Однажды, когда чей-то грязный палец протыкал в дырку записку, Петька весь вытянулся, оттопырил свои губы и прошептал грязному пальцу:
— Дай карандаш!
На другой день через ту же дырку в двери к Петьке в камеру впрыгнул карандашик.
Петька взял одну из скопившихся у него записочек и написал на ней карандашом: «товарищ».
Просидев шесть месяцев, Петька был переведен в общую камеру.
— Так это ты и есть Петька? — подошел к нему молодой парень, рыжий и веселый, как солнце.
И все были в этой камере такие веселые, смелые и бойкие, будто сидели в гостях или на свадьбе. Смеялись и спорили. Таскали Петьку по камере из конца в конец. Спрашивали про свинью и учили, как следует читать и писать.
Тут и Петька немного осмелел и приосанился. Не вытерпел и спросил однажды своего рыжего приятеля:
— А вы что за народ, чьи?
— Мы-то? Мы, брат, ничьи. Мы — пролетарии. Понимаешь? Большевики; не слыхал про нас? Мы хотим, чтоб у твоего тятьки было земли в достатке, чтобы тебя никто не бил, чтобы не было войны и чтобы «за свинью», вот вроде как ты, люди не сидели бы в тюрьме…
— И чтобы по уху не били, — вставил Петька.
— Ну да, вот, вот! А тебе, видно, по уху попало?!
— Да.
— От польских офицеров?
— Ну да.
— Ладно, погодь немного. Их скоро того!
И стал Петька прислушиваться к непонятным разговорам: о Советской власти, о Москве, о большевиках. Однажды Петька спросил рыжего:
— А «товарищ» — это значит большевик?
— Ну, а как же, обязательно. Все большевики — товарищи.
— У меня был товарищ — Ванько, я с ним в бабки играл. Стало быть, он тоже большевик?
— Не знаю. А только для большевика «товарищ» — священное слово! Этого слова буржуй не выносит. Буржуи — это те, что тебя по уху!.. Помнишь? Вот они ненавидят это слово.
— Ишь ты! Ну так я большевик, потому я — подставь ухо, я те шепотком скажу — когда я сидел там один, то после твоей записки всю стенку «товарищем» исписал.
— Вот это так! Стало быть, ты нам товарищ, большевик!
Прошел еще месяц, и всю эту партию большевиков направили в Россию в обмен на пленных польских буржуа.
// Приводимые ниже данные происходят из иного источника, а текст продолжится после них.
/-- A step runs the instruction that the bytes at the pc decode to. When the agenda names a thread that can move, nothing
is to be taken before its instruction, and the bytes fetched for it are those of a well-formed instruction i (table 0,
no DEP), then step at that state is exec of i with the thread as the executing one at its pc; if that answers a next
state, the step adds the parking of an instruction that began to wait, what follows an issue (counters, trace, gang,
captures), the mark of a debugger's step, checkpoints of lockstep pairs and the passing of time. With a DEP prefix the
prefix runs first (a privileged instruction at U level traps before it), and the instruction runs at pc + 2 once the
prefix has let it issue. (R83, R88, R95, R101, R190) -/
def Obligations.StepRunsDecodedInstruction : Prop :=
  ∀ (s s2 : State) (rest : List Agent) (n k : Nat) (i : Instr) (bs : List Byte) (led : Option (Word × Nat)),
    let t := tid k
    let s1 := (({ s with agenda := rest }).considered n t).fated .stalled
    s.agenda = .thread n k :: rest → n < Config.numCores → ({ s with agenda := rest }).canMove n t = true →
    s1.takeAsync n t = none → s1.nextBytes n t = (s2, .ok bs, led) →
    (s2.preempting n && (s2.thread n t).unasked && Instr.parksAt i) = false →
    (s2.thread n t).sp.sel = 0 → i.wellFormed = true → (∀ y m g, i ≠ .dep y m g) →
    let pc := (s2.thread n t).pc
    let finish (r : Read) : Res → Res
      | .next s3 =>
        .next (({ s with agenda := rest }).close (((s3.parkIfBlocked n t ((s2.issuing n t 0 0 0 0).blockingInstr i)).afterIssue n t bs led r
          (s2.attachedTo n t.toNat)).stepMark n t))
      | r => r
    (encodeBytes i = some bs →
      let u := s2.issuing n t pc pc bs.length (wordAt bs)
      u.cur.breakAt pc = none → u.takeDamage n t i = none →
      step s = finish (.plain i bs.length (wordAt bs)) (exec i u)) ∧
    (∀ y m g inner, encodeBytes i = some inner → encodeBytes (.dep y m g) = some (bs.take 2) → bs = bs.take 2 ++ inner → g ≠ 7 →
      let u := s2.issuing n t pc (pc + 2) inner.length (wordAt inner)
      u.cur.breakAt pc = none → u.takeDamage n t i = none →
      step s = finish (.prefixed (.dep y m g) i inner.length (wordAt inner))
        (match u.privFirst i with
         | some v => .next v
         | none =>
           match exec (.dep y m g) u with
           | .next v => if v.ctx.fate = .issued then exec i (v.fated .stalled) else .next v
           | r => r))

/-- The bytes of an instruction in local memory are what the fetch gives. For a thread with an empty fetch buffer whose pc
lies in its local memory, at least 32 bytes below its end, in blocks without poison: if the bytes at the pc are those
of a well-formed instruction, the fetch answers exactly them. (With StepRunsDecodedInstruction: a step runs what
memory holds at the pc.) (R88, R101, R199, R200, R201) -/
def Obligations.FetchReadsLocalMemory : Prop :=
  ∀ (s : State) (n : Nat) (t : BitVec 2) (i : Instr) (bs : List Byte),
    let th := s.thread n t
    let pc := th.pc.toNat
    th.run.fbuf.bytes = [] → pc % 2 = 0 → pc / 16 * 16 + 32 ≤ s.localEnd n → s.lpoison n (pc / 16 * 16) 32 = false →
    (∀ y m g, i ≠ .dep y m g) → i.wellFormed = true → encodeBytes i = some bs → s.lmem n pc bs.length = bs →
    (s.fetch n t).2 = .ok bs

/-- An event named by the agenda runs the meaning of its row; a thread of no core and an ill-formed event stop by name.
When the agenda names a well-formed event of the opcode table, step is exec of that event followed by the passing of
time; an event that breaks its row's ranges, or an instruction that only a thread executes named as an event, is
refused by name, and a thread of a core the part does not have stops with its own fault. A thread that cannot move
lets time pass. (The agenda is the model's own input, log 1: DESIGN CHOICE.) (R190) -/
def Obligations.EventsRunTheirRow : Prop :=
  ∀ (s : State) (rest : List Agent),
    let u := { s with agenda := rest }
    (∀ e, s.agenda = .event e :: rest → Instr.isEvent e = true → e.wellFormed = true →
      step s = match exec e u with
        | .next v => .next (u.close v)
        | r => r) ∧
    (∀ e, s.agenda = .event e :: rest → (Instr.isEvent e && e.wellFormed) = false →
      step s = .refused .illFormedEvent) ∧
    (∀ n k, s.agenda = .thread n k :: rest → Config.numCores ≤ n → step s = .fault .noSuchCore) ∧
    (∀ n k, s.agenda = .thread n k :: rest → n < Config.numCores → u.canMove n (tid k) = false → step s = .next (u.close u))

/-- The part right after power-on: every register at its reset value, every memory canonical. After reset no partition,
launch or sequence exists, memory lists nothing, and every core and thread reads as the spec gives it: all registers,
FS, FE, FRM, loop registers, trap context, HOLDST and the windows' bindings zero, CWP 0 and WRES 1, DMAP.SEL 0 and
DMAP.UENA 3, LQUOTA 16, MXCAP 0, LOCKCTL 0. (Where the spec states no reset value the model's choice is zero, log 5:
DESIGN CHOICE. That no partition, launch or sequence is there, no thread is live, and memory lists nothing and so
reads zero, is the model's choice too, logs 3 and 4: DESIGN CHOICE.) The premises of the two invariants hold at reset.
(R74, R80, R84, R87, R190, R228, R258) -/
def Obligations.ResetState : Prop :=
  ((∀ n t, ((State.reset.thread n t).regs.read 0 = 0) ∧ (State.reset.thread n t).regs = Regs.zero ∧
      Regs.zero.cwp = 0 ∧ Regs.zero.wres = 1 ∧ (State.reset.thread n t).loops = Loops.zero ∧
      (State.reset.thread n t).trap = TrapCtx.zero ∧ (State.reset.thread n t).sp = Special.zero ∧
      Special.zero.fs = 0 ∧ Special.zero.fe = 0 ∧ Special.zero.frm = 0 ∧ Special.zero.sel = 0 ∧ Special.zero.uena = 3 ∧
      (State.reset.thread n t).run.life = .absent) ∧
    (∀ n, State.reset.sysRead n 0 .lquota = 16 ∧ State.reset.sysRead n 0 .mxcap = 0 ∧ State.reset.sysRead n 0 .lockctl = 0 ∧
      State.reset.sysRead n 0 .holdst = 0) ∧
    State.reset.parts = [] ∧ State.reset.launches = [] ∧ State.reset.seqs = [] ∧ State.reset.mem.cells = []) ∧
  (CanonicalGlobal State.reset ∧ CanonicalLocal State.reset)

/-- Memory in canonical form: a write keeps the form, reads give what was written last, equal contents are equal lists.
For canonical lists of cells: writing any bytes keeps the canonical form; a byte inside the written range reads as
written, every other byte as before; and two canonical lists that read the same at every address are the same list.
(R8) -/
def Obligations.CanonicalMemoryIsDetermined : Prop :=
  ∀ (m : List Host.Cell) (a : Nat) (bs : List Byte), Memory.wf m = true →
    Memory.wf (cellsWrite m a bs) = true ∧
    (∀ x, cellsGet (cellsWrite m a bs) x = if a ≤ x then bs.getD (x - a) (cellsGet m x) else cellsGet m x) ∧
    (∀ m', Memory.wf m' = true → (∀ x, cellsGet m x = cellsGet m' x) → m = m')

/-- Every step keeps global memory and host memory in canonical form. For every state whose global memory and host memory
are in canonical form, and every step that answers a next state, they are in canonical form again: addresses strictly
rising, no listed byte equal to what an unlisted address reads as. (R8, R190) -/
def Obligations.StepKeepsGlobalMemoryCanonical : Prop :=
  ∀ s t : State, CanonicalGlobal s → step s = .next t → CanonicalGlobal t

/-- Every step keeps the local memories of all cores and saved contexts in canonical form. For every state in which the
local memory of every core and of every saved context is in canonical form, and every step that answers a next state,
they are in canonical form again. (R192, R190, R310) -/
def Obligations.StepKeepsLocalMemoryCanonical : Prop :=
  ∀ s t : State, CanonicalLocal s → step s = .next t → CanonicalLocal t

/-- The scalar register file: g0, the window's registers, and what a write leaves. In every window a read of g0 gives zero
and a write to g0 changes nothing. A write to any other register number is read back through that number; a register
number read through another physical register keeps its value, in this window and in every other; v registers are
separate. (R75, R76, R77) -/
def Obligations.RegisterFileThroughWindows : Prop :=
  ∀ (r : Regs) (x y : Reg) (v : Word),
    r.read 0 = 0 ∧ r.write 0 v = r ∧ (x ≠ 0 → (r.write x v).read x = v) ∧ (x ≠ y → (r.write x v).read y = r.read y) ∧
    (r.write x v).v = r.v ∧ (r.write x v).cwp = r.cwp ∧ (r.write x v).wres = r.wres ∧
    (∀ w : BitVec 3, ({ r.write x v with cwp := w }).read y = ({ r with cwp := w }).read y ∨
      ({ r with cwp := w }).dest y = r.dest x)

/-- Branches, jumps, calls and returns: where they go, the link, the loop bits, an odd target. For every state and all
operands: BZ, BNZ, C.BZ and C.BNZ transfer to P + 2 * sext(off) exactly when their register is zero or non-zero and
otherwise complete with no other effect; J and C.J always transfer. JR, CALLR, RET, C.RET and CALL transfer when their
target is even, CALL and CALLR writing P + 4 to o7 after the target is computed; an odd target traps FETCH_FAULT with
the target as TVAL. A taken transfer clears the LA bit of each loop that does not hold the target, discards the fetch
buffer and changes nothing else. After a taken transfer to T, the LA bit of set k is set exactly when it was set and
LSk <= T <= LEk; the other loop registers stay. Concludes that exec answers a next state, on conditions on state and
operands alone, for: bz, bnz, j, jr, call, callr, ret, cBz, cBnz, cJ, cRet, cNop. (R113, R114, R94) -/
def Obligations.ControlTransfers : Prop :=
  (∀ (s : State) (ra : Reg) (imm : BitVec 10) (off15 : BitVec 15) (off20 : BitVec 20) (off5 : BitVec 5) (off10 : BitVec 10),
    let p := s.ctx.p
    let r := s.cur.regs
    let t15 := p + off15.signExtend 64 * 2
    let t20 := p + off20.signExtend 64 * 2
    let t5 := p + off5.signExtend 64 * 2
    let t10 := p + off10.signExtend 64 * 2
    let reg := s.rd ra + imm.signExtend 64
    let o7 := s.rd 15
    (s.rd ra = 0 → Goes (.bz ra off15) s t15 r ∧ Passes (.bnz ra off15) s r 0 ∧ Goes (.cBz ra off5) s t5 r ∧
      Passes (.cBnz ra off5) s r 0) ∧
    (s.rd ra ≠ 0 → Passes (.bz ra off15) s r 0 ∧ Goes (.bnz ra off15) s t15 r ∧ Passes (.cBz ra off5) s r 0 ∧
      Goes (.cBnz ra off5) s t5 r) ∧
    Goes (.j off20) s t20 r ∧ Goes (.cJ off10) s t10 r ∧
    (reg.getLsbD 0 = false → Goes (.jr ra imm) s reg r ∧ Goes (.callr ra imm) s reg (r.write 15 (p + 4))) ∧
    (reg.getLsbD 0 = true → Raises (.jr ra imm) s .fetchFault reg ∧ Raises (.callr ra imm) s .fetchFault reg) ∧
    (t20.getLsbD 0 = false → Goes (.call off20) s t20 (r.write 15 (p + 4))) ∧
    (t20.getLsbD 0 = true → Raises (.call off20) s .fetchFault t20) ∧
    (o7.getLsbD 0 = false → Goes .ret s o7 r ∧ Goes .cRet s o7 r) ∧
    (o7.getLsbD 0 = true → Raises .ret s .fetchFault o7 ∧ Raises .cRet s .fetchFault o7) ∧
    Passes .cNop s r 0) ∧
  (∀ (l : Loops) (t : Word),
    let m := l.leave t
    (m.la.getLsbD 0 = (l.la.getLsbD 0 && decide (l.ls0 ≤ t ∧ t ≤ l.le0))) ∧
    (m.la.getLsbD 1 = (l.la.getLsbD 1 && decide (l.ls1 ≤ t ∧ t ≤ l.le1))) ∧ m = { l with la := m.la })

/-- The loop test as an instruction completes: set 1 first, loop-back, last pass. The test of an instruction at A whose
successor is N: with LA1 set and A = LE1, a count above 1 is decremented and the next address is LS1, set 0 untested;
otherwise the last pass clears LC1 and LA1, and set 0 is tested on what remains. With set 1 not ending at A only set 0
is tested, in the same way. An instruction that completes takes its next address and its loop registers from this
test, counts once in INSTRET and leaves the rest of the part. (R119, R80, R83) -/
def Obligations.LoopTestAtCompletion : Prop :=
  (∀ (l : Loops) (a n : Word),
      let end1 := l.la.getLsbD 1 = true ∧ a = l.le1
      let set0 (m : Loops) : Loops × Word :=
        if m.la.getLsbD 0 = true ∧ a = m.le0 then
          if m.lc0 > 1 then ({ m with lc0 := m.lc0 - 1 }, m.ls0) else ({ m with lc0 := 0, la := m.la &&& 2 }, n)
        else (m, n)
      let r := l.test a n
      (end1 → l.lc1 > 1 → r.1 = { l with lc1 := l.lc1 - 1 } ∧ r.2.1 = l.ls1) ∧
      (end1 → ¬ l.lc1 > 1 → (r.1, r.2.1) = set0 { l with lc1 := 0, la := l.la &&& 1 }) ∧
      (¬ end1 → (r.1, r.2.1) = set0 l)) ∧
    (∀ u : State, Completed u u.retire u.after u.cur.regs 0)

/-- SAVE and RESTORE: the wait, the SPILL and FILL traps, the new window. While a result is pending for a windowed
register SAVE and RESTORE wait, changing nothing. Then SAVE with WRES = 8 traps SPILL with the oldest window, (CWP +
1) mod 8, and RESTORE with WRES = 1 traps FILL with (CWP - 1) mod 8. Otherwise the value ra + sext(imm), ra read in
the old window, goes to rd of the new one, CWP and WRES move by one modulo 8, and nothing else of the part changes;
the o registers of the caller are the i registers of the callee both ways, the globals, v registers and stream
pointers stay. (The l and o registers that hold no defined value are free.) Concludes that exec answers a next state,
on conditions on state and operands alone, for: save, restore. (R116, R117, R76) -/
def Obligations.WindowMoves : Prop :=
  ∀ (s : State) (rd ra : Reg) (imm : BitVec 10),
    let v := s.rd ra + imm.signExtend 64
    let r := s.cur.regs
    (s.cur.windowedPending = true → ∀ i, i = Instr.save rd ra imm ∨ i = .restore rd ra imm → exec i s = .next (s.stall .windows)) ∧
    (s.cur.windowedPending = false →
      (r.wres = 8 → Raises (.save rd ra imm) s .spill ((r.cwp + 1).setWidth 64)) ∧
      (r.wres = 1 → Raises (.restore rd ra imm) s .fill ((r.cwp - 1).setWidth 64)) ∧
      (r.wres ≠ 8 → ∃ q : Regs, Passes (.save rd ra imm) s (q.write rd v) 0 ∧ q.cwp = r.cwp + 1 ∧ q.wres = r.wres + 1 ∧
        (∀ k, 24 ≤ k.toNat → q.read k = r.read (k - 16)) ∧ (∀ k, k.toNat < 8 → q.read k = r.read k) ∧
        (∀ w, w ≠ r.cwp + 1 → get8 q.wins w = get8 r.wins w) ∧ q.v = r.v ∧ q.sp = r.sp) ∧
      (r.wres ≠ 1 → ∃ q : Regs, Passes (.restore rd ra imm) s (q.write rd v) 0 ∧ q.cwp = r.cwp - 1 ∧ q.wres = r.wres - 1 ∧
        (∀ k, 8 ≤ k.toNat → k.toNat < 16 → q.read k = r.read (k + 16)) ∧ (∀ k, k.toNat < 8 → q.read k = r.read k) ∧
        (∀ k, 16 ≤ k.toNat → q.read k = ({ r with cwp := r.cwp - 1 }).read k) ∧
        (∀ w, w ≠ r.cwp → get8 q.wins w = get8 r.wins w) ∧ q.v = r.v ∧ q.sp = r.sp))
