theorem none : CanonicalSome none := ⟨nofun⟩

theorem some {s : State} (h : CanonicalGlobal s) : CanonicalSome (some s) := ⟨fun e => by cases e; exact h⟩

theorem ite {c : Prop} [Decidable c] {o p : Option State} (h : CanonicalSome o) (h' : CanonicalSome p) :
    CanonicalSome (if c then o else p) := by
  split
  · exact h
  · exact h'

theorem map {α : Type} {o : Option α} {f : α → State} (hf : ∀ a, CanonicalGlobal (f a)) : CanonicalSome (o.map f) := by
  cases o with
  | none => exact .none
  | some a => exact .some (hf a)

theorem bind {α : Type} {o : Option α} {f : α → Option State} (hf : ∀ a, CanonicalSome (f a)) : CanonicalSome (o.bind f) := by
  cases o with
  | none => exact .none
  | some a => exact hf a

theorem getD {s : State} {o : Option State} (h : CanonicalSome o) (h' : CanonicalGlobal s) : CanonicalGlobal (o.getD s) := by
  cases o with
  | none => exact h'
  | some t => exact h.of_some rfl

end CanonicalSome

namespace CanonicalNext

theorem next {s : State} (h : CanonicalGlobal s) : CanonicalNext (.next s) := ⟨fun e => by cases e; exact h⟩

theorem fault {r : Fault} : CanonicalNext (.fault r) := ⟨nofun⟩

theorem refused {r : Refusal} : CanonicalNext (.refused r) := ⟨nofun⟩

theorem ite {c : Prop} [Decidable c] {o p : Res} (h : CanonicalNext o) (h' : CanonicalNext p) :
    CanonicalNext (if c then o else p) := by
  split
  · exact h
  · exact h'

end CanonicalNext

namespace CanonicalGlobal

variable {s t u : State}

/-! ### How states are put together -/

section
variable {ctx : Ctx} {agenda : List Agent} {tick nextId : Nat} {cores : List (Nat × Core)} {ctlb : List (Nat × List TlbEnt)}
  {mem : Global} {domtab : List (Nat × DomEntry)} {bars : List Barrier} {seqs : List Seq} {relocs : List Reloc}
  {kvpages : List KvPage} {kvwaits : List KvWait} {lookahead : List (List Nat)} {parts : List Partition}
  {launches : List Launch} {fabric : Fabric} {errs : Errors} {host : HostSide}

/-- A change of anything but cells, host memory, cores and launches. -/
theorem same (h : CanonicalGlobal s) (hm : mem.cells = s.mem.cells := by rfl) (hh : host.mem = s.host.mem := by rfl) :
    CanonicalGlobal ⟨ctx, agenda, tick, nextId, s.cores, ctlb, mem, domtab, bars, seqs, relocs, kvpages, kvwaits, lookahead,
      parts, s.launches, fabric, errs, host⟩ := by
  simpa only [CanonicalGlobal, hm, hh] using h

/-- A change of cores, and of anything but cells, host memory and launches. -/
theorem withCores (h : CanonicalGlobal s) (hm : mem.cells = s.mem.cells := by rfl) (hh : host.mem = s.host.mem := by rfl) :
    CanonicalGlobal ⟨ctx, agenda, tick, nextId, cores, ctlb, mem, domtab, bars, seqs, relocs, kvpages, kvwaits, lookahead,
      parts, s.launches, fabric, errs, host⟩ := by
  simpa only [CanonicalGlobal, hm, hh] using h

/-- A change of launches, and of anything but cells, host memory and cores. -/
theorem withLaunches (h : CanonicalGlobal s) (hm : mem.cells = s.mem.cells := by rfl) (hh : host.mem = s.host.mem := by rfl) :
    CanonicalGlobal ⟨ctx, agenda, tick, nextId, s.cores, ctlb, mem, domtab, bars, seqs, relocs, kvpages, kvwaits, lookahead,
      parts, launches, fabric, errs, host⟩ := by
  simpa only [CanonicalGlobal, hm, hh] using h

end

theorem ite {c : Prop} [Decidable c] (h : CanonicalGlobal s) (h' : CanonicalGlobal t) :
    CanonicalGlobal (if c then s else t) := by
  split
  · exact h
  · exact h'

theorem foldl {α : Type} {g : State → α → State} {l : List α} (h : CanonicalGlobal s)
    (hg : ∀ t x, CanonicalGlobal t → CanonicalGlobal (g t x)) : CanonicalGlobal (l.foldl g s) := by
  induction l generalizing s with
  | nil => exact h
  | cons x l ih => exact ih (hg s x h)

/-! A state beside what its computation has found -/

section
variable {α β : Type} {x : β} {p q : State × β}

theorem pair (h : CanonicalGlobal s) : CanonicalGlobal (s, x).1 := h

theorem fst (h : CanonicalGlobal p.1) (e : p = (u, x)) : CanonicalGlobal u := by subst e; exact h

theorem iteFst {c : Prop} [Decidable c] (h : CanonicalGlobal p.1) (h' : CanonicalGlobal q.1) :
    CanonicalGlobal (if c then p else q).1 := by
  split
  · exact h
  · exact h'

theorem foldlFst {g : State × β → α → State × β} {l : List α} (h : CanonicalGlobal p.1)
    (hg : ∀ q x, CanonicalGlobal q.1 → CanonicalGlobal (g q x).1) : CanonicalGlobal (l.foldl g p).1 := by
  induction l generalizing p with
  | nil => exact h
  | cons x l ih => exact ih (hg p x h)

end

/-! ### The writes, and reset -/

theorem reset : CanonicalGlobal State.reset := ⟨State.reset_wf.1, State.reset_wf.2.1⟩

theorem putCells (h : CanonicalGlobal s) {bs} : CanonicalGlobal (s.putCells bs) := ⟨State.putCells_wf s bs h.1, h.2⟩

theorem putCellWord (h : CanonicalGlobal s) {num w v} : CanonicalGlobal (s.putCellWord num w v) :=
  ⟨cellsWrite_wf _ _ _ h.1, h.2⟩

theorem hostBuffer (h : CanonicalGlobal s) {a bs} : CanonicalGlobal (s.hostBuffer a bs) := ⟨h.1, cellsWrite_wf _ _ _ h.2⟩

/-! ### Cores and launches -/

theorem onCore (h : CanonicalGlobal s) {n f} : CanonicalGlobal (s.onCore n f) := h

theorem onThread (h : CanonicalGlobal s) {n t f} : CanonicalGlobal (s.onThread n t f) := h

theorem onCurCore (h : CanonicalGlobal s) {f} : CanonicalGlobal (s.onCurCore f) := h

theorem onLaunch (h : CanonicalGlobal s) {id f} : CanonicalGlobal (s.onLaunch id f) := h

/-! ### Access -/

theorem onCur (h : CanonicalGlobal s) {f} : CanonicalGlobal (s.onCur f) :=
  h.onThread

theorem wr (h : CanonicalGlobal s) {x v} : CanonicalGlobal (s.wr x v) :=
  h.onCur

theorem wv (h : CanonicalGlobal s) {x v} : CanonicalGlobal (s.wv x v) :=
  h.onCur

theorem count (h : CanonicalGlobal s) {n t event k} : CanonicalGlobal (s.count n t event k) :=
  h.onCore

theorem fresh (h : CanonicalGlobal s) : CanonicalGlobal s.fresh.2 :=
  h.same

theorem onPart (h : CanonicalGlobal s) {id f} : CanonicalGlobal (s.onPart id f) :=
  h.same

theorem onSeq (h : CanonicalGlobal s) {part handle f} : CanonicalGlobal (s.onSeq part handle f) :=
  h.same

/-! ### Home -/

theorem setDir (h : CanonicalGlobal s) {num d} : CanonicalGlobal (s.setDir num d) :=
  h.same

theorem setPsn (h : CanonicalGlobal s) {num w b} : CanonicalGlobal (s.setPsn num w b) :=
  .ite h h.setDir

theorem mergeHome (h : CanonicalGlobal s) {num bs} : CanonicalGlobal (s.mergeHome num bs) :=
  h.putCells.foldl fun _ _ k => k.setPsn

theorem onLine (h : CanonicalGlobal s) {agent num f} : CanonicalGlobal (s.onLine agent num f) :=
  h.onCore

theorem dropLine (h : CanonicalGlobal s) {agent num} : CanonicalGlobal (s.dropLine agent num) :=
  h.onCore

theorem useLine (h : CanonicalGlobal s) {agent num} : CanonicalGlobal (s.useLine agent num) := by
  unfold State.useLine
  split
  · exact h
  · exact h.onCore

theorem writeBack (h : CanonicalGlobal s) {l} : CanonicalGlobal (s.writeBack l) :=
  .ite h.mergeHome (.ite (h.foldl fun _ _ k => k.putCellWord.setPsn) ((h.foldl fun _ _ k => k.putCellWord.setPsn).setDir))

theorem allocate (h : CanonicalGlobal s) {agent num sw} : CanonicalSome (s.allocate agent num sw) := by
  unfold State.allocate
  split
  · exact .some h
  · refine .ite (.some h.onCore) ?_
    split
    · exact .some h.writeBack.dropLine.onCore
    · exact .none

theorem snoop (h : CanonicalGlobal s) {halves} : CanonicalGlobal (s.snoop halves) :=
  .ite h h.same

theorem snoopAll (h : CanonicalGlobal s) {pas} : CanonicalGlobal (s.snoopAll pas) :=
  h.foldl fun _ _ k => k.snoop

theorem stripReplies (h : CanonicalGlobal s) {agent num w} : CanonicalGlobal (s.stripReplies agent num w) :=
  h.same

theorem revokeNow (h : CanonicalGlobal s) {num m} : CanonicalGlobal (s.revokeNow num m) := by
  unfold State.revokeNow
  refine .setDir ?_
  refine .foldl h fun _ _ k => ?_
  split
  · exact k
  · exact k.putCellWord.setPsn.stripReplies.onLine

theorem dropPushed (h : CanonicalGlobal s) {agent num id} : CanonicalGlobal (s.dropPushed agent num id) :=
  h.onLine

theorem homeWriteLine (h : CanonicalGlobal s) {num bs} : CanonicalGlobal (s.homeWriteLine num bs) :=
  (h.revokeNow.mergeHome.foldl fun _ _ k => k.dropPushed).setDir

theorem homeWrite (h : CanonicalGlobal s) {bs} : CanonicalGlobal (s.homeWrite bs) :=
  h.foldl fun _ _ k => k.homeWriteLine

theorem homePoison (h : CanonicalGlobal s) {pas} : CanonicalGlobal (s.homePoison pas) :=
  h.foldl fun _ _ k => k.setPsn

theorem onPend (h : CanonicalGlobal s) {n t f} : CanonicalGlobal (s.onPend n t f) :=
  h.onThread

theorem untrack (h : CanonicalGlobal s) {n t id} : CanonicalGlobal (s.untrack n t id) :=
  h.onThread

theorem request (h : CanonicalGlobal s) {r} : CanonicalGlobal (s.request r) :=
  h.same

theorem fillReg (h : CanonicalGlobal s) {r n t a} : CanonicalGlobal (s.fillReg r n t a) := by
  unfold State.fillReg
  refine .ite h.onPend ?_
  refine .ite h ?_
  split
  · exact .ite h.onPend h.onPend.request
  · exact h.onPend.request

theorem fillRegs (h : CanonicalGlobal s) {r} : CanonicalGlobal (s.fillRegs r) :=
  h.foldl fun _ _ k => k.foldl fun _ _ k => k.foldl fun _ _ k => k.fillReg

theorem onReq (h : CanonicalGlobal s) {id line f} : CanonicalGlobal (s.onReq id line f) :=
  h.same

theorem dropReq (h : CanonicalGlobal s) {id line} : CanonicalGlobal (s.dropReq id line) :=
  h.same

theorem sendProbe (h : CanonicalGlobal s) {kind core line words req} :
    CanonicalGlobal (s.sendProbe kind core line words req) := by
  unfold State.sendProbe
  exact .ite h.fresh.same.withCores h.fresh.same.onReq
За это время Петька основательно выучился грамоте, успел даже написать письмо тятьке и мамке. Впрочем, это письмо он не посылал, а все время держал у себя за пазухой.
— Дай конвертик, — сказал однажды Петька своему рыжему приятелю, — я письмо запечатаю да пошлю домой.
— Да зачем же отсылать? Ведь сам будешь скоро дома.
— Нет, не буду.
— Вот те на! Почему же?
— Потому что там нет настоящих товарищей, только мама да тятя. А здесь ты и все другие товарищи… Федотыч, милый… Возьми меня с собой в Москву!
— В Москву у?! Да что ты там делать будешь?
— Там я буду большевиком!
В этот же вечер, уговорившись с Федотычем ехать в Москву, Петька писал второе письмо домой такого содержания:
«Тятенька и маменька! Я с Федотычем еду в Москву, потому мы — товарищи и большевики, и скоро вы не будете бедны, и никого бить не будут, и войны не будет, а будут только большевики и товарищи все до одного, за свинью тоже не тоскуйте, потому тогда у вас будет не одна свинья, а много, и коровы будут две, а потом я приеду из Москвы».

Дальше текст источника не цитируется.